MR images were interpreted by two breast radiologists with more than 10 years of experience and were used to derive the location of the lesions. A region of interest (ROI) was drawn at the lesion site location for all four optical absorption images (e.g., see Fig. 2). For comparison, a similar ROI was drawn at the mirror image lesion site location of the contralateral breast, where no lesion was found. The visibility of the lesions on DOT was assessed both quantitatively and qualitatively. Quantitative values were computed from the volume images of the optical absorption coefficient obtained from the DOT system. The mean absorption coefficient of the ROI was divided by the mean absorption of the background, which included the rest of the breast on that slice except for the lesion (the quantitative score). Qualitative scores for contrast relative to background were given independently by two readers for every ROI, on a scale from −4 to 4, where: 0 = no visibility; 1 = slight heterogeneity seen at the site of the known lesion; 2 = moderate contrast, but less/more than other structures, seen at the site of the known lesion; 3 = contrast at the known lesion site comparable to that of other structures; 4 = major contrast at the known lesion site; a minus sign was used if the signal at the ROI was lower than the background, and a plus sign when it was higher. To learn how to score the images, readers were shown an example set of classified images (not from the study population) before they started the scoring process. All images were made anonymously, placed in random order, and scored by two readers separately, without knowledge from other examinations. Images were scored again after 3 months in a second independent reading by the two investigators.

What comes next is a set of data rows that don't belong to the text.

-- ==== Sys2Proof/Machine/TakeOver.lean ====
section
/-! DEFINITION. Take-over (chapter 17: R440 to R449): orders, the held configuration installed at T_r, the rows and pictures
that go on, the host rings that follow. -/

namespace Sys2Proof.Machine

/-! ## Orders (R440, R441) -/

/-- The take-over instant T: MIRROR input closes, a test turn is abandoned and its group gated (R442, step 1, R77); mode requests
still checking are refused with 0x1302 (R81). -/
def State.takeStart (s : State) (t : Option Ticket) (syncing : Bool) : State :=
  let x : Take := { start := s.lc, tickets := t.toList, syncing := syncing, ready := none, sent := 0, spoiled := 0 }
  let s0 := s.refuseAsked
  let turned := match s0.trp.turn with
    | none => s0
    | some g => s0.setPds false ((s0.groupPds g).filter (fun p => !((s0.neededPds s0.mode).contains p)))
  let s1 : State := { turned with trp := { turned.trp with take := some x, turn := none } }
  let s2 := (s1.setAll [(Reg.PWR_MODE_STATUS_PHASE, phaseTakeover), (Reg.TRP_TAKE_SEC, s.dtSec32), (Reg.TRP_TAKE_NS, s.dtNsNow),
    (Reg.TRP_STATUS_LAST_STATUS, 0)]).toTrp trpTaking
  if syncing then s2.raise 0xB173 objDevice {} else s2

/-- An order that is not carried out: its status, and its descriptor's completion. -/
def State.takeRefused (s : State) (t : Option Ticket) (c : Code) : State :=
  ((s.set Reg.TRP_STATUS_LAST_STATUS c).logUnit originHw 0 c blockTrp 0).completeAll c t.toList

/-- An order of take-over (R441). -/
def State.takeOrder (s : State) (t : Option Ticket) : State :=
  if s.mode ≠ modeCatcher then s.takeRefused t 0x2171
  else match s.trp.take with
    | some x => { s with trp := { s.trp with take := some { x with tickets := x.tickets ++ t.toList } } }
    | none =>
      if s.phase = phaseStable ∧ s.trpState = trpReady then (s.takeStart t false).logUnit originHw 0 0 blockTrp 0
      else if s.phase = phaseStable ∧ s.trpState = trpSyncing ∧ s.trp.ended then (s.takeStart t true).logUnit originHw 0 0 blockTrp 0
      else s.takeRefused t 0xB172

/-- TRP_TAKE_N orders a take-over while PIN_EN is 1. -/
def execTrpTakeN (s : State) : Host.Outcome State Fault Refusal :=
  .next (if s.halted ∨ !(s.on Reg.TRP_CTRL_PIN_EN) then s else s.takeOrder none)

/-- TRP_TAKEOVER's checks. -/
def takeSpec : OpSpec := { opcode := 0x0901, pfOnly := true, object := onDevice }

/-- TRP_TAKEOVER: without DESC_EN it is turned away (DESIGN CHOICE, log entry 69). -/
def actTakeover (_d : Desc) (t : Ticket) (s : State) : State :=
  if s.on Reg.TRP_CTRL_DESC_EN then s.takeOrder (some t) else s.takeRefused (some t) 0xB172

def execTrpTakeover (d : Desc) (s : State) : Host.Outcome State Fault Refusal := .next (s.runDesc takeSpec d actTakeover)

/-! ## Installing the held configuration (R442, step 4) -/

/-- Whether a register key is part of what the Flyer's configuration replaces: mirrored RW fields, pen 255's owner left out. -/
def State.replacedKey (s : State) (k : Nat) : Bool :=
  let off := keyOff k
  keyBank k == 0 && keyFn k == 0 && s.mirrored off && off != (Reg.HIF_PEN_OWNER_FUNCTION 255).off && keyRw k

/-- The held configuration becomes the device's own; a time domain is turned on or off as by a write. -/
def State.installHeld (s : State) : State :=
  let rest := s.regs.filter (fun e => decide (keyBank e.1 < 5) && !(s.replacedKey e.1))
  let held := (s.regs.filter (fun e => keyBank e.1 == 5 && s.replacedKey (rebank 0 e.1))).foldl
    (fun (t : Table Nat) e => Table.put t (rebank 0 e.1) e.2) rest
  let force := (s.regs.filter (fun e => keyBank e.1 == 6)).foldl (fun (t : Table Nat) e => Table.put t (rebank 1 e.1) e.2) held
  let s1 : State := { s with regs := force }
  ([0, 1] : List Nat).foldl (fun (t : State) d =>
    let was := s.domEnabled d
    let now := s1.domEnabled d
    if was = now then t
    else (if now then (t.set (Reg.TIM_DOM_ENABLE d) 0).domainEnable d else (t.set (Reg.TIM_DOM_ENABLE d) 1).domainDisable d)) s1

/-- The Flyer's mode. Nothing in the stream names it: a free choice among the modes that run its slots (DEDUCED, log entry 70). -/
def State.flyerMode (s : State) (running : List Nat) : Nat :=
  let ok := ([modeHead, modeCluster, modeRelay] : List Nat).filter (fun m => running.all (fun n => modeKeeps m (s.slotKind n)))
  ok.getD (Config.free s.free % ok.length) modeRelay

/-! ## Encode slots (R443) -/

/-- The slices held of a row, by subpicture column. -/
def State.heldSlices (s : State) (n pic row : Nat) : List (Nat × Nat) :=
  ((s.heldRow n (pic % 2 ^ 32) row).slices.filter (fun e => e.1 != 0xFFFF)).map (fun e =>
    (e.1 - row / s.cfg Reg.ENC_BS_SP_H n * s.encCols n, e.2))

/-- The rows of a picture at T_r: released by the Flyer before its last CKPT (`since`), mirrored, or to be spoiled. -/
def State.takenRows (s : State) (n : Nat) (p : EncPic) (since : Rat) : List EncRow :=
  let nr := p.rows.length
  let gone := fun k => decide (s.releaseAt n p.allow p.n k ≤ since)
  let whole := fun k => ((List.range (k + 1)).filter (fun j => !(gone j))).all (fun j => s.rowMirrored n (p.n % 2 ^ 32) j)
  (List.range nr).map (fun k =>
    let sl := s.heldSlices n p.n k
    let b := { EncRow.blank with composed := true, cap := some p.rc.sRow }
    if gone k then { b with slices := sl, doneAt := some s.lc, launched := true, released := true }
    else if whole k then { b with slices := sl, held := sl, doneAt := some s.lc }
    else { b with spoil := true })
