-- ==== Sys2Proof/Safety.lean ====
section
/-! DEFINITION. What claims call a sound state and a sound step, in terms of the state alone. -/

namespace Sys2Proof.Machine

/-- The register store is canonical: keys strictly rising, so that a field has one value. -/
abbrev State.regsWf (s : State) : Prop := Table.rising s.regs

/-- The memory is canonical: addresses strictly rising, nothing listed that an unlisted address reads as. -/
abbrev State.memWf (s : State) : Prop := Memory.wf s.mem

/-- A sound state: its two stores are canonical, so that equal contents are equal data. -/
structure State.Sound (s : State) : Prop where
  regs : s.regsWf
  mem : s.memWf

/-! ## Frames -/

/-- The parts of the state beside the register store, the queue of waiting commands and the record of outputs. -/
inductive Part where
  | latches | fresh | lc | tim | egr | slots | rx | cmps | safs | safKey | safFaultPin | lanes | wires | scns | trp | aud
  | dram | tasks | brk | scans | trans | fw | thm | sys | mirrorQ | faceStep | effortWas | selWas | standIns | fns
  | vfEnable | rings | masked | pba | unsigSince | ledger | limits | mem | free
  deriving DecidableEq, Repr

/-- Whether a part is the same in two states. -/
def Part.Same (p : Part) (s t : State) : Prop :=
  match p with
  | .latches => t.latches = s.latches
  | .fresh => t.fresh = s.fresh
  | .lc => t.lc = s.lc
  | .tim => t.tim = s.tim
  | .egr => t.egr = s.egr
  | .slots => t.slots = s.slots
  | .rx => t.rx = s.rx
  | .cmps => t.cmps = s.cmps
  | .safs => t.safs = s.safs
  | .safKey => t.safKey = s.safKey
  | .safFaultPin => t.safFaultPin = s.safFaultPin
  | .lanes => t.lanes = s.lanes
  | .wires => t.wires = s.wires
  | .scns => t.scns = s.scns
  | .trp => t.trp = s.trp
  | .aud => t.aud = s.aud
  | .dram => t.dram = s.dram
  | .tasks => t.tasks = s.tasks
  | .brk => t.brk = s.brk
  | .scans => t.scans = s.scans
  | .trans => t.trans = s.trans
  | .fw => t.fw = s.fw
  | .thm => t.thm = s.thm
  | .sys => t.sys = s.sys
  | .mirrorQ => t.mirrorQ = s.mirrorQ
  | .faceStep => t.faceStep = s.faceStep
  | .effortWas => t.effortWas = s.effortWas
  | .selWas => t.selWas = s.selWas
  | .standIns => t.standIns = s.standIns
  | .fns => t.fns = s.fns
  | .vfEnable => t.vfEnable = s.vfEnable
  | .rings => t.rings = s.rings
  | .masked => t.masked = s.masked
  | .pba => t.pba = s.pba
  | .unsigSince => t.unsigSince = s.unsigSince
  | .ledger => t.ledger = s.ledger
  | .limits => t.limits = s.limits
  | .mem => t.mem = s.mem
  | .free => t.free = s.free

/-- Nothing changes but the register fields with a name in `fields` (all copies and banks of each), the parts in `parts`, and what is
sent: the waiting commands stay, what was sent before stays sent, and every other field and part reads as before. -/
structure State.Only (fields : List Nat) (parts : List Part) (s t : State) : Prop where
  queue : t.pending = s.pending
  sent : s.out <:+ t.out
  regs : ∀ f : Field, f.id ∉ fields → f.id < 1024 → t.get f = s.get f
  rest : ∀ p : Part, p ∉ parts → p.Same s t

/-- Nothing changes but the listed register fields, instance by instance. -/
structure State.OnlyFields (l : List Field) (s t : State) : Prop where
  queue : t.pending = s.pending
  sent : t.out = s.out
  regs : ∀ f : Field, fieldKey f ∉ l.map fieldKey → t.get f = s.get f
  rest : ∀ p : Part, p.Same s t

/-- Every byte of device memory reads as before. -/
def State.SameMemory (s t : State) : Prop := ∀ a, Memory.read t.mem a = Memory.read s.mem a

/-! ## What a command did -/

/-- Fields read as given. -/
def State.Reads (t : State) (l : List (Field × Nat)) : Prop := ∀ e ∈ l, t.get e.1 = e.2

/-- Counters read 0 after a clear, or 1 where one counted in the same cycle (R16). -/
def State.Cleared (s t : State) (l : List Field) : Prop := ∀ f ∈ l, t.get f = s.freshBits f % 2 ^ fieldWidth f

/-- A counter counted one event, saturating at its all-ones value (R16). -/
def State.Counted (s t : State) (f : Field) : Prop := t.get f = min (s.get f + 1) (fieldMax f)

/-- The Barker latch of a code's source is set, when the code has a source (R411). -/
def State.Latches (t : State) (c : Code) : Prop :=
  ∀ n, barkerSource c barkerUnits = some n → bit (t.get (Reg.BRK_LATCH (n / 32))) (n % 32) = true

/-- Something that satisfies `p` was sent since. -/
def State.Sent (s t : State) (p : Output → Prop) : Prop := ∃ l, t.out = l ++ s.out ∧ ∃ e ∈ l, p e.2

/-- The function whose submission ring a descriptor stands in. -/
def State.submitter (s : State) (d : Desc) : Nat :=
  match s.ring d.rid.val with
  | none => 0
  | some x => x.fn

/-- An untimed descriptor can be consumed now and passes every check of R122. -/
def State.Accepts (s : State) (o : OpSpec) (d : Desc) : Prop :=
  s.servable .sub d.rid.val d.fence = true ∧ s.descFailure o (s.submitter d) d = none ∧ d.timed = false

/-- A completion record for a descriptor was sent, with a status. -/
def State.Answers (s t : State) (d : Desc) (status : Code) : Prop :=
  s.Sent t (fun o => ∃ r i e, o = .cpl r i e ∧ e.rid = d.rid.val ∧ e.cookie = d.cookie.toNat ∧ e.status = status)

The reference standard for final diagnosis of the solid lesions was histopathology, whereas for the benign cysts and the healthy contralateral breast (mirror image) the reference standard was MRI. The patients diagnosed with benign cysts received a follow-up mammography and ultrasound after 6 months.

Intra- and interobserver agreements between the two readers were calculated using kappa statistics and intraclass correlation coefficients [10]. Discriminatory values for presence of malignancy were determined by receiver operating characteristic (ROC) analyses. Cancer detection rates were calculated using a qualitative score of ≥ 2 as a cutoff. The package SPSS 15.0 (SPSS Inc., Chicago, IL, USA) was used for all statistical computations.